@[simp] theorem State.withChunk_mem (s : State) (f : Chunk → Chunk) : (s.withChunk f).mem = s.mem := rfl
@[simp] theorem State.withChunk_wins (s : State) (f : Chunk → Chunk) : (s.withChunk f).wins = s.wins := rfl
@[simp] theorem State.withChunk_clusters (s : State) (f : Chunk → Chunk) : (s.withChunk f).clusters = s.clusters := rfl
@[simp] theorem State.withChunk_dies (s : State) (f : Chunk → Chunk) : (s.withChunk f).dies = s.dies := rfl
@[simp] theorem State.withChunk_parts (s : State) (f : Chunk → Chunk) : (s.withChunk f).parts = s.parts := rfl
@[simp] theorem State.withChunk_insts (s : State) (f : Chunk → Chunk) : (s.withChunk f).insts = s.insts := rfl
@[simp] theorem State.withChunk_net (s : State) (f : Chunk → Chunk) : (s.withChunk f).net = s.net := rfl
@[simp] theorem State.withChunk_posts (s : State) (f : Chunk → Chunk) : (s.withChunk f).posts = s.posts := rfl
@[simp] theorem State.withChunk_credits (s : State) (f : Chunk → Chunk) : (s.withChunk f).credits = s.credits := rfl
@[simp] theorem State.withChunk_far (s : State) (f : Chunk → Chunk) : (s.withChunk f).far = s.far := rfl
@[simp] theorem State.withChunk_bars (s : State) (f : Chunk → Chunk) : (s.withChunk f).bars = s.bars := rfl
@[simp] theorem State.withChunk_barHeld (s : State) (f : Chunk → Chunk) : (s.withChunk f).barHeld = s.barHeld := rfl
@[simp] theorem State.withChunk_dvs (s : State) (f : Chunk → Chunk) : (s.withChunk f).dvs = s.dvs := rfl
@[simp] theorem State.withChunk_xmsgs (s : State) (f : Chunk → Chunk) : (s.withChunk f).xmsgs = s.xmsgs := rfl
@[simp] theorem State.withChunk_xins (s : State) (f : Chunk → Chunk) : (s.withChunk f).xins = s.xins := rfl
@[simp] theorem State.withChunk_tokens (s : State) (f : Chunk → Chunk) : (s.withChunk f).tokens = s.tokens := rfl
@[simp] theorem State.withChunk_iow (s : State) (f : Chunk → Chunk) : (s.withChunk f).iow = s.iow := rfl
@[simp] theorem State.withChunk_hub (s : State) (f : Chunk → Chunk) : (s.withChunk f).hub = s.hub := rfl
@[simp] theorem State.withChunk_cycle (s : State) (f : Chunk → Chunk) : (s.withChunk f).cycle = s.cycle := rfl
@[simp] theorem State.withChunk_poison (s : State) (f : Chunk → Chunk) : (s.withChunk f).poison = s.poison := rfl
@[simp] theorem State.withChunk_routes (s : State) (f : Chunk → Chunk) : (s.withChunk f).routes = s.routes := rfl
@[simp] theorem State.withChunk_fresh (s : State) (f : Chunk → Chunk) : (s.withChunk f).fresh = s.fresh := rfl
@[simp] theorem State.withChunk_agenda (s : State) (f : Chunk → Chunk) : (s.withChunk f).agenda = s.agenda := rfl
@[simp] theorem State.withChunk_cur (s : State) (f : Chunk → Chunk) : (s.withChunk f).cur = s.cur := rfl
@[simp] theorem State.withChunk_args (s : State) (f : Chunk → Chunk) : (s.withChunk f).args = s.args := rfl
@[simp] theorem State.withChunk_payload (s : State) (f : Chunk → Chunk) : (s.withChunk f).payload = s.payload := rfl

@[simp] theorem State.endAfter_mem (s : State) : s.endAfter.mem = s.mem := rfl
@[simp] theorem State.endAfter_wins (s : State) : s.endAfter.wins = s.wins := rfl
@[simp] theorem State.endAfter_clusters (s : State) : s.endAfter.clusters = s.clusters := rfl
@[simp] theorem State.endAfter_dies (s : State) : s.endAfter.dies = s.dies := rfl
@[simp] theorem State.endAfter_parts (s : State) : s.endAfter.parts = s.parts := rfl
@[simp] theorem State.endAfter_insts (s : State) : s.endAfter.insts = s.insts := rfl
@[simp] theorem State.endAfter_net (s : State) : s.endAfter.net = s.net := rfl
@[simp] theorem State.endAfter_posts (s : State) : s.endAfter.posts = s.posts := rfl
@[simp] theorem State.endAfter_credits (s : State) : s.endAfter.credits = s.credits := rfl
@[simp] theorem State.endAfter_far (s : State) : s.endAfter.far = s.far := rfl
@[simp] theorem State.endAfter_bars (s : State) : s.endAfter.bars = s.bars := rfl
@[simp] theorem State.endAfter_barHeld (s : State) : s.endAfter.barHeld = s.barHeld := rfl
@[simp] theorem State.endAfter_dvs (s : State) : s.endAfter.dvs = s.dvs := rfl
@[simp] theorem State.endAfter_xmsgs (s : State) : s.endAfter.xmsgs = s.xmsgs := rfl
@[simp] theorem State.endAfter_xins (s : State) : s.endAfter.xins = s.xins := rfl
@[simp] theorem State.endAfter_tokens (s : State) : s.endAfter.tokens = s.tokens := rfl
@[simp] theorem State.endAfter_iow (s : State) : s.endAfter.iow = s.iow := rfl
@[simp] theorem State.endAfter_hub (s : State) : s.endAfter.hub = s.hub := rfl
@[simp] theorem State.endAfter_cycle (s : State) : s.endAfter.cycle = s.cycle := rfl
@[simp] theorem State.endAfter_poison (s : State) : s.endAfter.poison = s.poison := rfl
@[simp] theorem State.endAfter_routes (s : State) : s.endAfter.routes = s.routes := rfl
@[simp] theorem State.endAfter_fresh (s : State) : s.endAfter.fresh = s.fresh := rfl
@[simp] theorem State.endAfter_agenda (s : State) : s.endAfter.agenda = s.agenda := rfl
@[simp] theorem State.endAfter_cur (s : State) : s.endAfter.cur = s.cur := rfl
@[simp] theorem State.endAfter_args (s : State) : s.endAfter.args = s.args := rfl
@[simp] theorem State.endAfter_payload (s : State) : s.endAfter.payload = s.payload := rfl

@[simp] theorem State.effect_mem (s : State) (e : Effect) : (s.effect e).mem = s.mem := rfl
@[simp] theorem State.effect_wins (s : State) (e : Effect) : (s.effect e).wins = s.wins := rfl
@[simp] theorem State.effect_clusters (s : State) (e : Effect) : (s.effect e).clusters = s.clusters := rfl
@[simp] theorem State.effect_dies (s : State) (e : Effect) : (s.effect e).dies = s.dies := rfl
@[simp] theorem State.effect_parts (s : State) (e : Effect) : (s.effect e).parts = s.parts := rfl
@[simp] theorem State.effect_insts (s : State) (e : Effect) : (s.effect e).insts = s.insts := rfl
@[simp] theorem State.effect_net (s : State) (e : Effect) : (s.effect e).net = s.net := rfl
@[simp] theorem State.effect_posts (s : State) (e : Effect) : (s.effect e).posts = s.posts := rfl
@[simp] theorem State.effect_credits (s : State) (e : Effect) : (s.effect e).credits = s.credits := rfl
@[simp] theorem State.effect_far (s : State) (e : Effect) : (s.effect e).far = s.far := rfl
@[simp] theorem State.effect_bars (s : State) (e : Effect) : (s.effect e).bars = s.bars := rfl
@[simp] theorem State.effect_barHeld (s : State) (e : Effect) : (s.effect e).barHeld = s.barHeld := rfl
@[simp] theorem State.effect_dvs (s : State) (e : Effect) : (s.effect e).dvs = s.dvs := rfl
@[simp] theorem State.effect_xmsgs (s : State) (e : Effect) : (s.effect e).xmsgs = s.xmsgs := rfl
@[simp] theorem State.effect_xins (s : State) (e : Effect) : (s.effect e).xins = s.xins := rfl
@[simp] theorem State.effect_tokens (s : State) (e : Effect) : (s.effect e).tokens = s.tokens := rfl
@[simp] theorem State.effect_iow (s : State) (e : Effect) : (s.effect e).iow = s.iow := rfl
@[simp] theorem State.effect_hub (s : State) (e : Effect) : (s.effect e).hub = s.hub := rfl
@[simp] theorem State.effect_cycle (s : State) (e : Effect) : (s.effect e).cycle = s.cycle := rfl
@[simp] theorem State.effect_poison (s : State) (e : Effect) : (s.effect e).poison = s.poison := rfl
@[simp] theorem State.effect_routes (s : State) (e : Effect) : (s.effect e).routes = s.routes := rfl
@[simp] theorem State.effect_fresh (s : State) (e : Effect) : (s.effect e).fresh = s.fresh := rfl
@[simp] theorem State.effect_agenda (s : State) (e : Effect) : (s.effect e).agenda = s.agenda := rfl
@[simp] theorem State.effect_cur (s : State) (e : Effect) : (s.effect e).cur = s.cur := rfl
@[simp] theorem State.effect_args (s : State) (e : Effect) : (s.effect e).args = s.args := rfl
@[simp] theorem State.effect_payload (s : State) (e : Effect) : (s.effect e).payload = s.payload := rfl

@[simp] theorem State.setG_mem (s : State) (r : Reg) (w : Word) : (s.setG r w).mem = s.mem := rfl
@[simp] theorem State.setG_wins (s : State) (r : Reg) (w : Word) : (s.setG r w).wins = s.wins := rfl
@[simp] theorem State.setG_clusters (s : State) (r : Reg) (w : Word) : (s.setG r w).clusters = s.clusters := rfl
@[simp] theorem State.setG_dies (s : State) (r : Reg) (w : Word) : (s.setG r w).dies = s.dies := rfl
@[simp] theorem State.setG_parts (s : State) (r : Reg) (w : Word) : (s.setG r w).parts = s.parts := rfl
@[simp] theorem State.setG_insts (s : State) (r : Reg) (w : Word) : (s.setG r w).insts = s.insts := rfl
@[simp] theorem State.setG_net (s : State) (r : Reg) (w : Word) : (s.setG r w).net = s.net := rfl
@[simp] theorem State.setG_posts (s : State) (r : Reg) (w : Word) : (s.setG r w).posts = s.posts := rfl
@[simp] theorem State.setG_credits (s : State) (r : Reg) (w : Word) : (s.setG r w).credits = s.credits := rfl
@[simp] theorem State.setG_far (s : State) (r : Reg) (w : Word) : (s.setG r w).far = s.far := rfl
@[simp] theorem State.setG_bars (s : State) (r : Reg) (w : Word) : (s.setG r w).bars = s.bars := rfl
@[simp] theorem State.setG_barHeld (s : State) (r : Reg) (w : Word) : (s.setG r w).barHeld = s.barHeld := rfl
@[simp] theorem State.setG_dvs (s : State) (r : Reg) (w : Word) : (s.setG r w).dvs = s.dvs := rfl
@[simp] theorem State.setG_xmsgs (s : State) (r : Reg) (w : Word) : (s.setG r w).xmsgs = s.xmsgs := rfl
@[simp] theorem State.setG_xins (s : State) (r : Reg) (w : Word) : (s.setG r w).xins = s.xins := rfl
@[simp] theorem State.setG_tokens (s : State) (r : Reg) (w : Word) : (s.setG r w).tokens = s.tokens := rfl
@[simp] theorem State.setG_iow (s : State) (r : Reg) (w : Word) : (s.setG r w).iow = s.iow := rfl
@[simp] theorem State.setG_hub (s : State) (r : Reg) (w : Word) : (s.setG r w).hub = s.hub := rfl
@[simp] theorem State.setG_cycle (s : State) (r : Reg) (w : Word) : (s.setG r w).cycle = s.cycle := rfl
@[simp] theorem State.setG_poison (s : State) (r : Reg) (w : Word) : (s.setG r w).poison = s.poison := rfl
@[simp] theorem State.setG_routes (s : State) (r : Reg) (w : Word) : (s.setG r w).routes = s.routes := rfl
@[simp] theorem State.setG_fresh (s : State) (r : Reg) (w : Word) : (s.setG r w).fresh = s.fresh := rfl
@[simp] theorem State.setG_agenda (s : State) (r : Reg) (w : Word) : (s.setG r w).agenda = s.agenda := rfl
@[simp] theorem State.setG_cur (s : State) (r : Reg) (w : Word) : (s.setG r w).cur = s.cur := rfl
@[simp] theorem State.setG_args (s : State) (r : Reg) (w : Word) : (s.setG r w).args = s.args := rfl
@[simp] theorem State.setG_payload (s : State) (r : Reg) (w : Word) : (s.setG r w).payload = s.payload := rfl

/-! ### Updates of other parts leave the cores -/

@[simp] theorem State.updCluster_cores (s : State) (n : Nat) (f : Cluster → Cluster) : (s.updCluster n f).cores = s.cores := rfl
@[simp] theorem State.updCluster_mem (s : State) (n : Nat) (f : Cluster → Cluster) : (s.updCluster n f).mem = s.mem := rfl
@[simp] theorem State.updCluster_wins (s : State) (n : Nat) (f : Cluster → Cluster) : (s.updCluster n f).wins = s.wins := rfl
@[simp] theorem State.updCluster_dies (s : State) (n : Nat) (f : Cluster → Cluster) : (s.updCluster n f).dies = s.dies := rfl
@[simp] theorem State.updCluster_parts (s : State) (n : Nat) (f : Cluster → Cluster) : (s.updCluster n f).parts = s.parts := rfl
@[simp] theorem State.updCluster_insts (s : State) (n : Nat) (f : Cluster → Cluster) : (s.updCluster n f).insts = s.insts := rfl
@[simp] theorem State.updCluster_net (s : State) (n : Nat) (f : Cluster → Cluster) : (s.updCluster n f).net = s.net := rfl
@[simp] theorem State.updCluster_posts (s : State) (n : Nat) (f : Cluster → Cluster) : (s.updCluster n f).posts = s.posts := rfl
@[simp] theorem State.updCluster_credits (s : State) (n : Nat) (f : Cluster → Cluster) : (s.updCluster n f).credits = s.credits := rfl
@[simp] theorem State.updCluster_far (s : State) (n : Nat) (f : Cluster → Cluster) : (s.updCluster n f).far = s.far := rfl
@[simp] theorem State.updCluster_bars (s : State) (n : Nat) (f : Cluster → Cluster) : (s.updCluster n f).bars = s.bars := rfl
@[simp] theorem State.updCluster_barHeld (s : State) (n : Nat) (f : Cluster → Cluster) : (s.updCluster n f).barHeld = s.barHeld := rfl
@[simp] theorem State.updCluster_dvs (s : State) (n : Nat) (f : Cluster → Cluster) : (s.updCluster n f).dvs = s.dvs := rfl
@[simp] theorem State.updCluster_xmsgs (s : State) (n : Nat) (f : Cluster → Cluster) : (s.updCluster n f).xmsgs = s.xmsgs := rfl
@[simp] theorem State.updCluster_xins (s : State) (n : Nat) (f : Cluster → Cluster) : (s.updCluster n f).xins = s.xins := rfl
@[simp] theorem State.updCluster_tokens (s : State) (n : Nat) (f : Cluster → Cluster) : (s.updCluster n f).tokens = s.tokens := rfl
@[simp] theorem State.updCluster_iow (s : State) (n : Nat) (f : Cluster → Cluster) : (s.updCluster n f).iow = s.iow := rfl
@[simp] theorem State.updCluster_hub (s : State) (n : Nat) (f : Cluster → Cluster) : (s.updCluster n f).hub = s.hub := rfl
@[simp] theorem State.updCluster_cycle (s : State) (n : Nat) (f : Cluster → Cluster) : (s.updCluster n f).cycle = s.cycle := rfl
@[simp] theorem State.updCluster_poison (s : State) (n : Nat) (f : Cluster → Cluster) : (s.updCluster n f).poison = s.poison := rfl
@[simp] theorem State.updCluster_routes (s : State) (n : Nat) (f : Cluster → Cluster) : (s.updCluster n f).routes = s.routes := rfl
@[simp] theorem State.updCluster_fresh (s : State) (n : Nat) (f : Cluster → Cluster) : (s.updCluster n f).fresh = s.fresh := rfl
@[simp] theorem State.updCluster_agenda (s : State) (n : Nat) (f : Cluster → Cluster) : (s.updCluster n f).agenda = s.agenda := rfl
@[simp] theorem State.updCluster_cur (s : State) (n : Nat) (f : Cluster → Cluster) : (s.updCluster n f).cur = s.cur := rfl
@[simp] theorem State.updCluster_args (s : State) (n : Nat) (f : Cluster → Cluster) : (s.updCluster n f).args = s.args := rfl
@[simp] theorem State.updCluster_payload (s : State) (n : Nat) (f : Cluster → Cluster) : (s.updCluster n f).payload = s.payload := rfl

○ ○ ○ ○ ○ ○ ○

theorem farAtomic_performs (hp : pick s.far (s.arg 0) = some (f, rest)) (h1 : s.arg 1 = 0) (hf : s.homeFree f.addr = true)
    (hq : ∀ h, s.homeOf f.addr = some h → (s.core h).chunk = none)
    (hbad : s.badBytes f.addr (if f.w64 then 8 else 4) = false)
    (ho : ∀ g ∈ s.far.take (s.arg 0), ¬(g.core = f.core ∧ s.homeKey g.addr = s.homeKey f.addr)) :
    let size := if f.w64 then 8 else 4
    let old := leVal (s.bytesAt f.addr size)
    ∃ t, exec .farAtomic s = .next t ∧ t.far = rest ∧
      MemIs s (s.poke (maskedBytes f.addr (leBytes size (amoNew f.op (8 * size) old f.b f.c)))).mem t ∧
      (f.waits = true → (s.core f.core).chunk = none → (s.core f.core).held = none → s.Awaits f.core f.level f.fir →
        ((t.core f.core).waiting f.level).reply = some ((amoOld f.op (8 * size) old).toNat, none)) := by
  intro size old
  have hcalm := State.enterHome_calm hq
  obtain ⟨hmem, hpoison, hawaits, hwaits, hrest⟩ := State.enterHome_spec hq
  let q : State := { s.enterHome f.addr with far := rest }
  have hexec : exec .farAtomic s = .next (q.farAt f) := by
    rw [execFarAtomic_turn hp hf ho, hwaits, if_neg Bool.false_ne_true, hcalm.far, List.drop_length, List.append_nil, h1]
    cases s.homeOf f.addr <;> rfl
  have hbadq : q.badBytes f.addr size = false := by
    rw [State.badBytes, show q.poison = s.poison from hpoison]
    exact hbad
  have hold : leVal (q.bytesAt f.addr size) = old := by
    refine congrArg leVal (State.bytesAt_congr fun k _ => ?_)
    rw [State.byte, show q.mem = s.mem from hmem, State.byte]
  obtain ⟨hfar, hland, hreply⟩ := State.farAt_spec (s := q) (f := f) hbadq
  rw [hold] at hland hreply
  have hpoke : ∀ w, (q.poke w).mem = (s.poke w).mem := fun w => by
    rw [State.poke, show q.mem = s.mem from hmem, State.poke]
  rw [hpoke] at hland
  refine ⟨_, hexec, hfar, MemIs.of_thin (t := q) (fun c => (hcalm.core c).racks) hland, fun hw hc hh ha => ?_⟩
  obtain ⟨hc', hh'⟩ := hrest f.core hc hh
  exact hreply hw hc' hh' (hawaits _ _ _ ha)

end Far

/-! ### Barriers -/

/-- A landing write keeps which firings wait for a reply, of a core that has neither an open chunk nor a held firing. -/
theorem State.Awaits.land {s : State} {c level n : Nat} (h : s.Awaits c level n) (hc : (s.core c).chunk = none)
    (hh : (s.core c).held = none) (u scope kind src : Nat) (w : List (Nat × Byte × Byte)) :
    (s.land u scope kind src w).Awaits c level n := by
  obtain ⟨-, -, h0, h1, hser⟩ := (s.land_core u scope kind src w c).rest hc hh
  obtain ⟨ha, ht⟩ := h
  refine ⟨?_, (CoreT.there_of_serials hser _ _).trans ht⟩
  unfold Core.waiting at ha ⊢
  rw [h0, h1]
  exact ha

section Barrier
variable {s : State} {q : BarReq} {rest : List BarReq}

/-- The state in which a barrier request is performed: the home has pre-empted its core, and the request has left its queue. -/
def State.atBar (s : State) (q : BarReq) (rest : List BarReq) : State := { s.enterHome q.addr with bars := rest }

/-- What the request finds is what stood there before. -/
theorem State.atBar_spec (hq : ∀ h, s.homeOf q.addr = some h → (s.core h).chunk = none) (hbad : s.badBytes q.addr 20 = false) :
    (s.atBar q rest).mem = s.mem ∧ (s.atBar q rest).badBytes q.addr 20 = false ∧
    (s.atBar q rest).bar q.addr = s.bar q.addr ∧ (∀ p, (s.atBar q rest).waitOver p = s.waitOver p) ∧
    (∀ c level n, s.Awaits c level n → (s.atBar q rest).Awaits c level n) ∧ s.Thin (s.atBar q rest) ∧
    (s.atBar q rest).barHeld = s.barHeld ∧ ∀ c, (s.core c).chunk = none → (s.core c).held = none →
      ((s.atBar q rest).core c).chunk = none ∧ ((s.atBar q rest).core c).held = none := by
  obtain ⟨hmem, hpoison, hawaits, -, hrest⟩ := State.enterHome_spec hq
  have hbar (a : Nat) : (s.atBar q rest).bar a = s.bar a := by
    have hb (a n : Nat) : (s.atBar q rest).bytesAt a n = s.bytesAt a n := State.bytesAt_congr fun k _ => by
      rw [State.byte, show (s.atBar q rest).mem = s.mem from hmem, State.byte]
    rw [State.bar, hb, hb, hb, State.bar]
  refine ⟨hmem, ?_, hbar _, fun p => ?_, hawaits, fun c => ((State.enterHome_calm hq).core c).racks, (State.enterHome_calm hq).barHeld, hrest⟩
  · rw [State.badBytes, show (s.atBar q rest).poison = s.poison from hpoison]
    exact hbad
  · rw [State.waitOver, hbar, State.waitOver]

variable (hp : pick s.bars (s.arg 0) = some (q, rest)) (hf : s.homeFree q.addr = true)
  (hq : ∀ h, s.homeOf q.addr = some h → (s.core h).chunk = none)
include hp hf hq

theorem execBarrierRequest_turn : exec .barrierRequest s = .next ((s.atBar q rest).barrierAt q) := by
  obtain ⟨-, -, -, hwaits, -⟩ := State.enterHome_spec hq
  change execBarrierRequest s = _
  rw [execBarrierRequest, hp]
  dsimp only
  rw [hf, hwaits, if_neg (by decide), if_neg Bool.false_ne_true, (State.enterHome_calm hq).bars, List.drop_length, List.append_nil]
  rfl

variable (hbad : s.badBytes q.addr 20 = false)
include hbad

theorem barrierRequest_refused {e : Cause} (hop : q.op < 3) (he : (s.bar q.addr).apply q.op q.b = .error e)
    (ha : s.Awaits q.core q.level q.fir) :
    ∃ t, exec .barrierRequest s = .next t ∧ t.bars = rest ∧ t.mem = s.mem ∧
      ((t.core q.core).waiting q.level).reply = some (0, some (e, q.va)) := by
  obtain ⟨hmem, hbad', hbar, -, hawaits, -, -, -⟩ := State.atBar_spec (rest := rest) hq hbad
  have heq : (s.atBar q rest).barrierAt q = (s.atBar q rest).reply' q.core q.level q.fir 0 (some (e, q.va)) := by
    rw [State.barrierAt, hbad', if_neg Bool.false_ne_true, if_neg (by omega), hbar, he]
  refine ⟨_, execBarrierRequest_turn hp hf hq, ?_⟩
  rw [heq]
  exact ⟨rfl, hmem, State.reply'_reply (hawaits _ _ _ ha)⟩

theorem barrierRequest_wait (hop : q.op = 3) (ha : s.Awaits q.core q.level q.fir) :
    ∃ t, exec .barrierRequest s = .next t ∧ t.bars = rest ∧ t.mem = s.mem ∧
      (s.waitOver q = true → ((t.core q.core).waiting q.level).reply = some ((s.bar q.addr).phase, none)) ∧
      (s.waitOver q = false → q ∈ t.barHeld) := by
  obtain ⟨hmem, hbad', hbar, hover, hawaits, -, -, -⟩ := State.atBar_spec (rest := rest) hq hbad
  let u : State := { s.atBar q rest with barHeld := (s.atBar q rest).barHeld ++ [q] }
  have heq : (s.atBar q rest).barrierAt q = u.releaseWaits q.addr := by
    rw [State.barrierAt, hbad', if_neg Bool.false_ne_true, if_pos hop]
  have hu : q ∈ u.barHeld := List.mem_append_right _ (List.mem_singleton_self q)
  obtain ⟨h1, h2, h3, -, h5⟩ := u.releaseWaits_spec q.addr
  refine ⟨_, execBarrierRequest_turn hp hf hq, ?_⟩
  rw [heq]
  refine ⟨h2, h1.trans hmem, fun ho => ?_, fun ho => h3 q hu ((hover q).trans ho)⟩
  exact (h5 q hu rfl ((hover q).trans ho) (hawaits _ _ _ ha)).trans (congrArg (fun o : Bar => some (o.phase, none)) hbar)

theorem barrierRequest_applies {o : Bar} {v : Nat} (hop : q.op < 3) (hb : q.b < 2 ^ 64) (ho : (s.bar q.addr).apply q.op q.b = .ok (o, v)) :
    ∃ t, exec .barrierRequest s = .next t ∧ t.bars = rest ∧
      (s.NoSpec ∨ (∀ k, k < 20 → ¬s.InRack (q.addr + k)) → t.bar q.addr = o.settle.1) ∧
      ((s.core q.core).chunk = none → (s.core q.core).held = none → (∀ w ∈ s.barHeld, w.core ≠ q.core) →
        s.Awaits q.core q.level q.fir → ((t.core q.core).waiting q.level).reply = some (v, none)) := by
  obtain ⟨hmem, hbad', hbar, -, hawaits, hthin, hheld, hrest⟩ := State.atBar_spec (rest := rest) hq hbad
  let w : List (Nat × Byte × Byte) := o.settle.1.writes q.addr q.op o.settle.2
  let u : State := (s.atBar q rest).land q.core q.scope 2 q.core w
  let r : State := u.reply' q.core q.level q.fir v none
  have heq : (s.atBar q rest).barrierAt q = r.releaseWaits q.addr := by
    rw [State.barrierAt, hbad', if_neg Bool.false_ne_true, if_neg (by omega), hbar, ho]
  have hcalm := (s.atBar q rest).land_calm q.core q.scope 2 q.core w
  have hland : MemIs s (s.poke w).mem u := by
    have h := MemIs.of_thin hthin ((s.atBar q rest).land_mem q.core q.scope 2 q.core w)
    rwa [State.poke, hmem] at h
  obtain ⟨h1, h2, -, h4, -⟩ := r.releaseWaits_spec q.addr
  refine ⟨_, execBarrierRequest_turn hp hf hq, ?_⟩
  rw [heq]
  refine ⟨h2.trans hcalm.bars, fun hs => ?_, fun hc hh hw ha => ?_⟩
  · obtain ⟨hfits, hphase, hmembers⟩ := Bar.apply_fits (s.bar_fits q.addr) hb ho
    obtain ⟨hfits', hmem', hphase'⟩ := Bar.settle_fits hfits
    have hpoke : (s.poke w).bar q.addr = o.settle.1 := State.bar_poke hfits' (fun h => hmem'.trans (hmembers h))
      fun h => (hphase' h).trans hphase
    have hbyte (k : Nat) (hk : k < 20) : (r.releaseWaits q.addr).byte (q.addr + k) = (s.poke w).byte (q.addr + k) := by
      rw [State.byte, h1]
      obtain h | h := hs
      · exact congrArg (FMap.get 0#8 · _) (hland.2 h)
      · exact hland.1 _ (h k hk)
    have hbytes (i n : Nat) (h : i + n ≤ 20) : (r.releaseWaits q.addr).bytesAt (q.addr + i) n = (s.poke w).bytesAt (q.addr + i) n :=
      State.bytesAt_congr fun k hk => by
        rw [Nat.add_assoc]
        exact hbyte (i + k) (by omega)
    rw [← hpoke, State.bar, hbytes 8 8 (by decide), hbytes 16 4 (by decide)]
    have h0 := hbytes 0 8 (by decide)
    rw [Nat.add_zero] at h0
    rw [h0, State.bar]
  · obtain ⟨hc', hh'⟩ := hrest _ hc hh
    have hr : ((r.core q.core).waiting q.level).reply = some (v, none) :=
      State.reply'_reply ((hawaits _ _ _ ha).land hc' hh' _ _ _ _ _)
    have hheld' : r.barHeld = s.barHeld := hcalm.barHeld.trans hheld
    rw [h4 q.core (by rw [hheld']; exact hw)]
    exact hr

○ ○ ○ ○ ○ ○ ○

* **WHAT IS NEEDED**
Output only an exact transcription of the lines above from the one with "(s.land u scope" up to and including the one with "there before. -/".

* **RESULT OF THIS TASK**
    (s.land u scope kind src w).Awaits c level n := by
  obtain ⟨-, -, h0, h1, hser⟩ := (s.land_core u scope kind src w c).rest hc hh
  obtain ⟨ha, ht⟩ := h
  refine ⟨?_, (CoreT.there_of_serials hser _ _).trans ht⟩
  unfold Core.waiting at ha ⊢
  rw [h0, h1]
  exact ha

section Barrier
variable {s : State} {q : BarReq} {rest : List BarReq}

/-- The state in which a barrier request is performed: the home has pre-empted its core, and the request has left its queue. -/
def State.atBar (s : State) (q : BarReq) (rest : List BarReq) : State := { s.enterHome q.addr with bars := rest }

/-- What the request finds is what stood there before. -/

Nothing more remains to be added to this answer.